To get quickly the sections below describe some of the most used OMF commands in the basic form. These commands are run from the testbed console.
OMF usage
user@console:~$ omf Run a command on the testbed(s) Usage: omf [COMMAND] [ARGUMENT]... Available COMMANDs: help Print this help message or a specify command usage exec Execute an experiment script load Load a disk image on a given set of nodes save Save a disk image from a given node into a file tell Switch a given set of nodes ON/OFF or reboot them stat Returns the status of a given set of nodes To get more help on individual commands: 'omf [COMMAND]'
OMF status to retrieve status of node(s)
user@console:~$ omf status Returns the status of the nodes in a testbed. Usage: omf stat [-h] -t TOPOLOGY [-h] [-s] [-c AGGREGATE]}}} Arguments: -h, --help print this help message -t, --topology TOPOLOGY a valid topology file or description (MANDATORY) -s, --summary print a summary of the node status for the testbed -c, --config AGGREGATE use testbed AGGREGATE
Examples:
Get the status of all nodes in the testbed. This is good way to find all the FQDN of the nodes in the console.
omf stat -t all
Get the status of a single node.
omf stat -t sdr2-md1.bed.cosmos-lab.org
Get the status of multiple nodes. Use a comma-separate list to specify multiple nodes in the topology (no space before or after the comma).

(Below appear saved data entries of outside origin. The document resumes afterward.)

/-- The conditions of `Ready`, as one decidable conjunction. -/
theorem ready_of {s : State} {r w : List (Nat × Nat)} {m : List Nat}
    (h : (s.cv.wait = none ∧ s.cv.fault = none ∧ s.cv.limit = none) ∧ s.th.binds = [] ∧ s.th.csr.vtype.toNat % 4 ≠ 3 ∧ s.vl ≤ s.vlmax ∧
      s.th.nregs ≤ 32 ∧ (∀ g ∈ w ++ r, g.1 % g.2 = 0) ∧ (∀ g ∈ w ++ r, g.1 + g.2 ≤ s.th.nregs) ∧
      (∀ g ∈ w, ∀ q ∈ s.cv.whole, q < g.1 ∨ g.1 + g.2 ≤ q) ∧ (∀ x ∈ m, x ≠ 0 → x ∉ s.cv.wholeK)) : Ready s r w m :=
  ⟨h.1, h.2.1, h.2.2.1, h.2.2.2.1, h.2.2.2.2.1, h.2.2.2.2.2.1, h.2.2.2.2.2.2.1, h.2.2.2.2.2.2.2.1, h.2.2.2.2.2.2.2.2⟩

/-- SEW 32, LMUL 1, vl = VLMAX, the last register as destination; SEW 16, LMUL 8, vl = 0; a scalar second source. -/
theorem witness_VectorIntegerWords :
    (let s := vec 1 1024 0 []; Ready s (sources s 30 29 0) [((31#5).toNat, s.lmul)] []) ∧
    (let s := vec 0x0C 0 0 []; Ready s (sources s 8 16 0) [((24#5).toNat, s.lmul)] []) ∧
    (let s := vec 2 512 511 []; Ready s (sources s 8 31 1) [((8#5).toNat, s.lmul)] []) ∧
    (let s := vec 1 3 0 []; Ready s [((8#5).toNat, s.lmul)] [((9#5).toNat, s.lmul)] []) :=
  ⟨ready_of (by decide +kernel), ready_of (by decide +kernel), ready_of (by decide +kernel), ready_of (by decide +kernel)⟩

theorem witness_VectorFloatWords :
    let s := vec 1 1024 0 []
    Ready s (sources s 30 29 0) [((31#5).toNat, s.lmul)] [(7#3).toNat] ∧ Ready s [((8#5).toNat, s.lmul)] [((9#5).toNat, s.lmul)] [(0#3).toNat] ∧
    Ready s [((8#5).toNat, s.lmul)] [((9#5).toNat, s.lmul)] [] ∧ s.sew ≠ 64 :=
  ⟨ready_of (by decide +kernel), ready_of (by decide +kernel), ready_of (by decide +kernel), by decide +kernel⟩

theorem witness_VectorComparisons :
    let s := vec 1 1024 0 []
    Ready s (sources s 30 29 0) [] [(7#5).toNat] ∧ Ready s (sources s 30 29 0) [] [(0#5).toNat, (7#3).toNat] ∧ (7#5).toNat ≤ 7 ∧ s.sew ≠ 64 :=
  ⟨ready_of (by decide +kernel), ready_of (by decide +kernel), by decide, by decide +kernel⟩

/-- From SEW 16 to 32 bits at LMUL 4, and back, the groups side by side. -/
theorem witness_VectorConversions :
    let s := vec 8 4 0 []
    (Ready s [((8#5).toNat, s.lmul)] [((0#5).toNat, 2 * s.lmul)] [((7#3) &&& (1#3)).toNat] ∧ s.sew ∈ [16, 32] ∧
      ((0#5).toNat + 2 * s.lmul ≤ (8#5).toNat ∨ (8#5).toNat + s.lmul ≤ (0#5).toNat)) ∧
    (Ready s [((24#5).toNat, 2 * s.lmul)] [((20#5).toNat, s.lmul)] [] ∧
      ((20#5).toNat + s.lmul ≤ (24#5).toNat ∨ (24#5).toNat + 2 * s.lmul ≤ (20#5).toNat)) :=
  ⟨⟨ready_of (by decide +kernel), by decide +kernel, by decide +kernel⟩, ready_of (by decide +kernel), by decide +kernel⟩

theorem witness_VectorPlacement :
    let s := vec 1 1024 0 []
    Ready s [] [((31#5).toNat, s.lmul)] [] ∧ Ready s (sources s 30 29 0) [((31#5).toNat, s.lmul)] [] ∧
    Ready s (sources s 30 29 1) [((31#5).toNat, s.lmul)] [] :=
  ⟨ready_of (by decide +kernel), ready_of (by decide +kernel), ready_of (by decide +kernel)⟩

/-- An index below vl, and one at it. -/
theorem witness_VectorElementMoves :
    let s := vec 1 4 0 [(1, 3), (2, 4)]
    Ready s [((31#5).toNat, s.lmul)] [] [] ∧ Ready s [] [((31#5).toNat, s.lmul)] [] ∧
    Ready s [((8#5).toNat, s.lmul)] [((31#5).toNat, s.lmul)] [] ∧ (31#5) ≠ (8#5) ∧ (s.reg 1).toNat < s.vl ∧ s.vl ≤ (s.reg 2).toNat :=
  ⟨ready_of (by decide +kernel), ready_of (by decide +kernel), ready_of (by decide +kernel), by decide, by decide +kernel, by decide +kernel⟩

omf stat -t sdr2-md1.bed.cosmos-lab.org,srv1-co1.bed.cosmos-lab.org
OMF tell to power on or off the node(s)
user@console:~$ omf tell Switch ON/OFF and reboot the nodes in a testbed. Usage: omf tell [-h] -t TOPOLOGY -a ACTION [-c AGGREGATE]}}} Arguments: -h, --help print this help message -a, --action ACTION specify an ACTION: on turn node(s) ON offs turn node(s) OFF (soft) offh turn node(s) OFF (hard) reboot reboots node(s) (soft) reset resets node(s) (hard) -t, --topology TOPOLOGY a valid topology file or description (MANDATORY) -c, --config AGGREGATE use testbed AGGREGATE
Examples:
Reset (soft) a node.
omf tell -a reset -t sdr2-md1.bed.cosmos-lab.org
Reboot (hard) a node.
omf tell -a reboot -t sdr2-md1.bed.cosmos-lab.org
Turn on multiple nodes.
omf tell -a on -t sdr2-md1.bed.cosmos-lab.org,srv1-co1.bed.cosmos-lab.org
Turn offh (hard) multiple nodes.
omf tell -a offh -t sdr2-md1.bed.cosmos-lab.org,srv1-co1.bed.cosmos-lab.org
OMF load to install a disk image on the node(s)
user@console:~$ omf load Install a given disk image on the nodes in a testbed. Usage: omf load [-h] -t TOPOLOGY [-i IMAGE_PATH] [-o TIMEOUT] [-c AGGREGATE]}}} Arguments: -h, --help print this help message -t, --topology TOPOLOGY a valid topology file or description (MANDATORY) (if a file 'TOPOLOGY' doesn't exist, interpret it as a comma-separated list of nodes) -i, --image IMAGE disk image to load (default is 'baseline.ndz', the latest stable baseline image) -c, --config AGGREGATE use testbed AGGREGATE -o, --timeout TIMEOUT a duration (in sec.) after which imageNodes should stop waiting for nodes that have not finished their image installation (default is 800 sec, i.e. 13min 20sec) -r, --resize SIZE Resizes the first partition to SIZE GB or to maximum size if SIZE=0 or leave x percent of free space if SIZE=x% --outpath PATH Path where the resulting Topologies should be saved (default is '/tmp') --outprefix PREFIX Prefix to use for naming the resulting Topologies (default is your experiment ID)
Examples:
Load the default baseline image (baseline.ndz) on all nodes in the testbed.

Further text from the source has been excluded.